後來,他又說:“林楚楚聽話乖巧,能給我新鮮感。你一直都是陸太太,何必計較些什麼?
”
事情似乎是從這裡開始,走向不可控的結局的。
我第一次流產,是林楚楚在樓梯口撒了彈珠,陸淮罰她一星期不許刷自己的黑卡;
第二次流產,是她換了我的葉酸,陸淮隻說了句:“她又不是故意的。”;
第三次,是他自己下的手。
監控裡明明是林楚楚自己撞向桌角,
陸淮卻紅著眼把我從病床拖到流產手術室門口:“這就是你傷害她的代價。”
……
記憶回籠,眼前這個十八歲的少年一無所知,還拿著玫瑰花,茫然問我:
“你在說什麼?”
“我媽說了,林楚楚勤工儉學,
性格純真善良……安安,你為什麼要突然汙蔑她?”
“安安……你怎麼變成這樣了?”
他又是這樣,坦率的、真誠地開口,仿佛我才是那個十惡不赦的人。
我平靜的看著這張再熟悉不過的臉,笑了,緩緩說道:
“陸淮,要我跟你在一起,還不如讓我再S一次。

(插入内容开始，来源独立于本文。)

-- ==== Sys2Proof/Machine/State.lean ====
section
/-! DEFINITION. The state of the block as plain data: every register, queue, buffer, counter, mode and
pin that the spec names, by the chapter that names it. INVENTORY.md lists them under '## State'. -/
namespace Sys2Proof.Machine

/-- Who asked for a memory or far transfer, and for which line: where its outcome goes. -/
inductive Who where
  /-- A host request: its port and tag (R277). -/
  | host (port : BitVec 5) (tag : BitVec 12)
  /-- A sweep operand of a tile: operand number and line index (R99, R100). -/
  | fetch (ord op idx : Nat)
  /-- A line of a tile's issue group, and its confirm read (R171, R172). -/
  | group (ord idx : Nat) (weights : Bool)
  | confirm (ord idx : Nat) (weights : Bool)
  /-- A journal line that the gate waits for, and its confirm read (R170, R178). -/
  | journal (idx : Nat)
  | journalConfirm (idx : Nat)
  /-- The marks line (R178). -/
  | marks
  /-- Any other control write whose outcome nothing waits for. -/
  | journalLine (idx : Nat)
  /-- A norm-pass read (R207). -/
  | norm (tensor line : Nat)
  /-- A tensor-record read, an image read, an index-list read (R167, R269, R192). -/
  | table (idx : Nat)
  | image (idx : Nat)
  | index (tensor line : Nat)
  /-- Stream data, descriptor fetch, descriptor write-back, read-back (R321-R327). -/
  | stream (chan piece line : Nat)
  | desc (chan idx : Nat)
  | descBack (chan idx : Nat)
  | readback (chan : Nat)
  /-- A record line, a doorbell, a credit read of a delta channel (R358-R360). -/
  | record (chan : Nat) (seq : BitVec 32) (line : Nat)
  | doorbell (chan : Nat)
  | credit (chan : Nat)
  /-- A read of a lagging delta channel; an export's reads and writes; its read-back (R363, R367-R369). -/
  | lag (chan ord line : Nat)
  | copy (chan idx : Nat)
  | copyBack (chan : Nat)
  /-- A mask fill's line (R381). -/
  | mask (idx : Nat)
  /-- A line of a factored tensor's new column vector (R142), or of its rows and columns written (R141). -/
  | vector (tensor idx : Nat)
  /-- A transfer whose requester has given it up: its outcome goes nowhere (R38, R108, R276). -/
  | dropped
  /-- A read into a pad of a pass that is over: the pad is free once the last of them is back (R337). -/
  | discarded (handle : BitVec 16)
  deriving DecidableEq, Repr

/-! ## Counters, clocks, start-up, power (R14, R106, R468-R486, R518) -/

/-- A 48-bit saturating counter with its sticky OVF bit (R106, R518). -/
structure Counter where
  count : Nat := 0
  ovf : Bool := false
  deriving DecidableEq, Repr

/-- The clock tree as far as state depends on it (R14, R468-R471): every time of the model is counted
from `port`, the port cycles since the PLL last locked. -/
structure Clocks where
  /-- Port cycles since PLL lock (cold reset). TIME.NOW is `3 * port / 10` (R14, R471). -/
  port : Nat := 0
  pllLocked : Bool := false
  /-- Fab cycles since PLL lock (R334 counts them). -/
  fab : Nat := 0
  /-- Root cycles since the last fab edge. -/
  fabRoot : Nat := 0
  /-- GSTATUS.FAB_DIV: the ratio in effect (R470). -/
  fabDiv : BitVec 2 := 0
  /-- GCTL.FAB_DIV: the ratio last written (R472). -/
  gctlDiv : BitVec 2 := 0
  divPending : Bool := false
  /-- A ratio change under way: the ctrl time at which its 64 cycles end, and the ratio (R470). -/
  divUntil : Option (Nat × BitVec 2) := none
  deriving DecidableEq, Repr

/-- The stages that start-up and resets pass through (R476, R484). -/
inductive BootStage where
  /-- Held in reset or waiting for PLL lock (step 2 and 3). -/
  | waitLock
  /-- Step 4, vault initialisation. -/
  | vault
  /-- Step 5, SRAM self-test and repair. -/
  | sram
  /-- Warm reset: the memory path drains (R476 item 2). -/
  | drain
  /-- READY or later. -/
  | ready
  /-- BOOT FAILED. -/
  | failed
  deriving DecidableEq, Repr

structure Boot where
  stage : BootStage := .waitLock
  /-- GSTATUS.BOOT code (R474). -/
  code : BitVec 4 := 0x2
  bootErr : BitVec 8 := 0
  /-- GSTATUS.ERR, the outcome of the last GCTL write (R474). -/
  gctlErr : BitVec 8 := 0
  /-- GSTATUS.RESET_CAUSE (R474). -/
  cause : BitVec 8 := 0x01
  pwrOk : Bool := true
  rstColdN : Bool := true
  rstWarmN : Bool := true
  /-- READY has been reached since the last cold reset or loss of lock (R479). -/
  seenReady : Bool := false
  /-- The vault initialisation under way belongs to a warm reset, so step 5 is skipped (R476). -/
  warm : Bool := false
  /-- Ctrl time at which the stage under way began. -/
  since : Nat := 0
  /-- GCTL.FABRIC_RESET: a fabric-only reset runs or waits for a shed drain (R472, R478, R479). -/
  fabricReset : Bool := false
  /-- The fab cycle at which the fabric-only reset has loaded the variant; none while it waits (R478). -/
  fabricUntil : Option Nat := none
  /-- GCTL.LINK_RESET_E / LINK_RESET_W: a link-only reset trains (R472). -/
  linkResetE : Bool := false
  linkResetW : Bool := false
  deriving DecidableEq, Repr

/-- The power states the engine chooses among (R480). OFF is pwr_ok low. -/
inductive PwrState where
  | active | observe | idle | retain
  deriving DecidableEq, Repr

structure Power where
  state : PwrState := .idle
  /-- GCTL.FORCE_ACTIVE and GCTL.RETAIN (R472). -/
  forceActive : Bool := false
  retainBit : Bool := false
  /-- Every unit gated outside ACTIVE is usable (R481). -/
  usable : Bool := false
  /-- Ctrl time at which the first of the 8 groups of gated units was ungated for the wake under way (R555). -/
  wakeFrom : Option Nat := none
  /-- Ctrl time of the last cycle in which an ACTIVE cause held (R481). -/
  lastCause : Nat := 0
  /-- Ctrl time since which the RETAIN conditions have held (R482). -/
  retainSince : Option Nat := none
  /-- How long they must hold: 480, or 480,000 after a wake other than the GCTL write (R482). -/
  retainHold : Nat := 480
  /-- A wake cause has come in RETAIN (R482). -/
  wakeDue : Bool := false
  deriving DecidableEq, Repr

/-! ## Error log, croak, SRAM health, snapshot (R504-R521, R533-R538) -/

/-- One entry of the error log (R505). -/
structure LogEntry where
  code : BitVec 16
  time : Word
  step : BitVec 32
  phase : BitVec 4
  rep : BitVec 16
  arg : Word
  deriving DecidableEq, Repr

structure ErrLog where
  /-- At most 64 entries, oldest first (R504). -/
  entries : List LogEntry := []
  lost : Bool := false
  lostCount : BitVec 32 := 0
  seen : BitVec 4 := 0
  /-- The ctrl cycle of the newest report; how many of its reports were lost, and their classes (R518, R525). -/
  lastAt : Word := 0
  lostNow : BitVec 32 := 0
  seenNow : BitVec 4 := 0
  deriving DecidableEq, Repr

”
操場告白不了了之,陸淮倉皇離場,周圍人看我的目光充滿探究。
我卻懶得解釋,
重回十八歲的感覺很好,能重新沐浴在陽光下,擁有一段嶄新人生,是上天給我的機會。
這次我撕掉了所有與陸淮有關的照片和信件。
丟掉寫了他名字的一百顆折紙星星,
翻出一本本積灰的習題冊,攤滿書桌。
上一世,我的高考分數足以去京市重點大學,
卻因為陸淮一句“異地戀太苦”,自願留在了本地,最後碌碌終生。
這一次,不論陸淮怎麼與我搭話,我都始終態度冰冷,
遞來的紙條我看也不看丟進垃圾桶。
他送來的早餐,我轉身就給了後排沒吃飯的同學。
這座城市太小,我們兩家關系又那麼近,就連父母也不解我為什麼突然對他這樣冷漠,
我知道,隻有考出去,才能徹底擺脫他。
經歷過我幾次的刻意疏遠之後,他終於在放學路上攔住我,
少年看上去不復過去的意氣風發,神色頹靡,眼下全是烏青,如同被丟棄的小狗一樣,啞著嗓子問我:
“安安,
你到底怎麼了?我們之間……到底有什麼誤會?”
“我們談談,好嗎?”
我平靜道:“我們之間沒什麼好談的。”
“你再來煩我,我會告訴教導主任,你騷擾女同學。高三了,陸淮,你也不想背處分吧。”
說完,我不再看他蒼白的臉,
側身繞過他,像避開一堆垃圾。
隻是沒想到,第二天到教室時,
我的課桌被紅色墨水塗滿了“渣女去S”,書包裡塞著發餿的垃圾。
餘光注意到後排女生們仇視的目光,我並不覺得意外。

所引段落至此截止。